Does anyone have any funny pictures of the their dogs.. if so post them up!


----------



## rannmiller (Jun 27, 2008)

Cricket likes to wink at me









Pennywise stole my glasses.


----------



## Apdfranklin (Jun 23, 2008)

I love the one with the glasses... Its classic!


----------



## fostermom (Jul 4, 2008)

We foster for a rescue. Here is my golden in a "puppy sandwich"


----------



## Apdfranklin (Jun 23, 2008)

Is that actually 3 dogs in the first picture? :smile:


----------



## fostermom (Jul 4, 2008)

GreenDog said:


> Is that actually 3 dogs in the first picture? :smile:


Yes. He isn't squishing the puppy, it is under his ear. He adores when we have foster puppies in the house. LOL.

Here is a better angle:


----------



## Apdfranklin (Jun 23, 2008)

What a great picture.


----------



## Kalina174 (Jul 15, 2008)

*Simle!*

Daddy and his baby have the same expression...lol.

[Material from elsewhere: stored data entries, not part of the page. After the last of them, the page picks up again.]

/-- Signed integer at a common exponent, for comparing. -/
def Val.scaleTo (g : Int) : Val → Int
  | .fin s m e => let x : Int := (m * 2 ^ (e - g).toNat : Nat); if s then -x else x
  | _ => 0

/-- IEEE `a < b`; false with a NaN, and the zeros are equal (R138). -/
def Val.lt (a b : Val) : Bool :=
  match a, b with
  | .nan, _ => false
  | _, .nan => false
  | .inf s, .inf t => s && !t
  | .inf s, .fin _ _ _ => s
  | .fin _ _ _, .inf t => !t
  | .fin s m e, .fin t n f =>
    let g := min e f
    decide (Val.scaleTo g (.fin s m e) < Val.scaleTo g (.fin t n f))

/-- IEEE `a = b` (R138). -/
def Val.eq (a b : Val) : Bool :=
  match a, b with
  | .nan, _ => false
  | _, .nan => false
  | .inf s, .inf t => s == t
  | .inf _, .fin _ _ _ => false
  | .fin _ _ _, .inf _ => false
  | .fin s m e, .fin t n f =>
    let g := min e f
    decide (Val.scaleTo g (.fin s m e) = Val.scaleTo g (.fin t n f))

/-- `a` below `b` in the order of MIN and MAX, where −0 is below +0 (R137). -/
def Val.below (a b : Val) : Bool :=
  if Val.eq a b then
    (match a, b with
     | .fin s 0 _, .fin t 0 _ => s && !t
     | _, _ => false)
  else Val.lt a b

/-- MIN and MAX of R137: NaN if any operand is NaN. -/
def Val.min (a b : Val) : Val := if a.isNan || b.isNan then .nan else if Val.below b a then b else a
def Val.max (a b : Val) : Val := if a.isNan || b.isNan then .nan else if Val.below a b then b else a

/-! ### MX blocks (R96) -/

/-- The E8M0 scale of a block of 32 values for an element format with e_max (R96). -/
def mxScale (emax : Int) (vs : List Val) : Nat :=
  if vs.any (fun v => match v with | .fin _ _ _ => false | _ => true) then 0xFF
  else if vs.all Val.isZero then 0
  else
    let top := vs.foldl (fun acc v => match v with
      | .fin _ m e => if m == 0 then acc else (match acc with
          | none => some (magExp m e)
          | some x => some (max x (magExp m e)))
      | _ => acc) (none : Option Int)
    match top with
    | none => 0
    | some x => (min 254 (max 0 (x - emax + 127))).toNat

/-- e_max of an MX element format (R96). -/
def mxEmax (c : Nat) : Int := match c with | 10 => 8 | 11 => 15 | 12 => 2 | _ => 0

/-- A block of 32 values quantised: the scale byte, the elements and their flags (R96). DESIGN CHOICE (log entry 76): a block
with the scale 0xFF sets no flag. -/
def mxBlock (c : Nat) (r : Round) (rnd : Nat → Nat) (vs : List Val) : Nat × List (Nat × AFlags) :=
  let x := mxScale (mxEmax c) vs
  if x == 0xFF then (x, vs.map fun _ => (0, AFlags.none))
  else if vs.all Val.isZero then (0, vs.map fun _ => (0, AFlags.none))
  else (x, (vs.zip (List.range vs.length)).map fun (v, i) =>
    encodeEl c r true (rnd i) (match v with | .fin s m e => .fin s m (e - (x : Int) + 127) | w => w))

/-! ### Tokens and packing -/

/-- A token: its kind (R46) and its 64 lanes (R45). -/
structure Token where
  kind : BitVec 3
  lanes : Vector Word 64
  deriving DecidableEq, Repr

/-- Lane `n` of a token. -/
def Token.lane (t : Token) (n : Nat) : Word := (t.lanes[n]?).getD 0#32

/-- A token from its kind and a function of the lane number. -/
def Token.ofFn (k : BitVec 3) (f : Nat → Word) : Token := ⟨k, Vector.ofFn fun i => f i.val⟩

/-- A DATA token of zeros. -/
def Token.zero : Token := ⟨0#3, Vector.replicate 64 0#32⟩

/-- Element `j` of width `w` of a token (R80). -/
def Token.elem (t : Token) (w j : Nat) : Nat :=
  (t.lane (j / (32 / w))).toNat / 2 ^ (w * (j % (32 / w))) % 2 ^ w

/-- Element `j` of width `w` of a sequence of tokens. -/
def elemAt (ts : List Token) (w j : Nat) : Nat :=
  let per := 64 * (32 / w)
  match ts[j / per]? with
  | some t => t.elem w (j % per)
  | none => 0

/-- A lane from its elements of width `w`, element 0 lowest (R80). -/
def laneOf (w : Nat) (es : List Nat) : Word :=
  BitVec.ofNat 32 ((es.zip (List.range es.length)).foldl (fun acc (e, i) => acc + (e % 2 ^ w) * 2 ^ (w * i)) 0)

/-- Elements of width `w` packed into whole DATA tokens, the last zero-filled (R80). -/
def packTokens (w : Nat) (es : List Nat) : List Token :=
  let per := 64 * (32 / w)
  let r := 32 / w
  (List.range ((es.length + per - 1) / per)).map fun t =>
    let tes := (es.drop (t * per)).take per
    Token.ofFn 0#3 fun n => laneOf w ((tes.drop (n * r)).take r)

/-- The elements of one token, in order. -/
def Token.elems (t : Token) (w : Nat) : List Nat := (List.range (64 * (32 / w))).map (t.elem w)

/-- The 256 bytes of a token, lane 0 first, little-endian (R45, R4). -/
def Token.bytes (t : Token) : Bytes :=
  (List.range 256).map fun i => BitVec.ofNat 8 ((t.lane (i / 4)).toNat / 2 ^ (8 * (i % 4)))

/-- The DATA token of 256 bytes; missing bytes read as zero. -/
def Token.ofBytes (k : BitVec 3) (bs : Bytes) : Token :=
  Token.ofFn k fun n => BitVec.ofNat 32
    (((bs.drop (4 * n)).take 4).foldr (fun b acc => acc * 256 + b.toNat) 0)

/-! ### Limbs of the matrix unit (R82, R83) -/

/-- An MXU operand element as the array sees it: special, or signed limbs with their exponents. A product of two
limbs is an integer and an exponent. -/
inductive Limbs where
  | nan
  | inf (neg : Bool)
  | fin (ls : List (Int × Int))
  deriving DecidableEq, Repr

/-- The signed limbs and limb exponents of an element (R82); `x` is the block scale of an MX element. INT16 limbs
carry their own pass weight as exponent 8 and 0 (R83). -/
def limbsOf (c el : Nat) (x : Nat) : Limbs :=
  let off : Int := if fmtIsMx c then (x : Int) - 127 else 0
  if fmtIsMx c && x == 255 then .nan
  else if c == 0 || c == 1 then .fin [(signedOf (fmtWidth c) el, 0)]
  else if c == 2 then .fin [(signedOf 8 (el / 256), 8), (((el % 256 : Nat) : Int), 0)]
  else if c == 9 then .fin [(signedOf 8 el, off - 6)]
  else match decodeFloat c el with
    | .nan => .nan
    | .inf s => .inf s
    | .fin s m e =>
      let p := fmtP c
      let n := if c == 7 then 2 else if c == 8 then 3 else 1
      let just := m * 2 ^ (8 * n - p)
      let ex := e + ((p : Int) - 1)
      .fin ((List.range n).map fun j =>
        let l : Int := ((just / 2 ^ (8 * (n - 1 - j)) % 256 : Nat) : Int)
        (if s then -l else l, ex - 7 - 8 * (j : Int) + off))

And there is Jass being cuddly. lol


----------



## domari (Jun 17, 2008)

When Abby was a puppy she liked to sleep with her head in my husbands stinky shoes.


----------



## Apdfranklin (Jun 23, 2008)

This looks like one of my JRT's but usually he is looking for a tennis ball he shoved in my shoe.


----------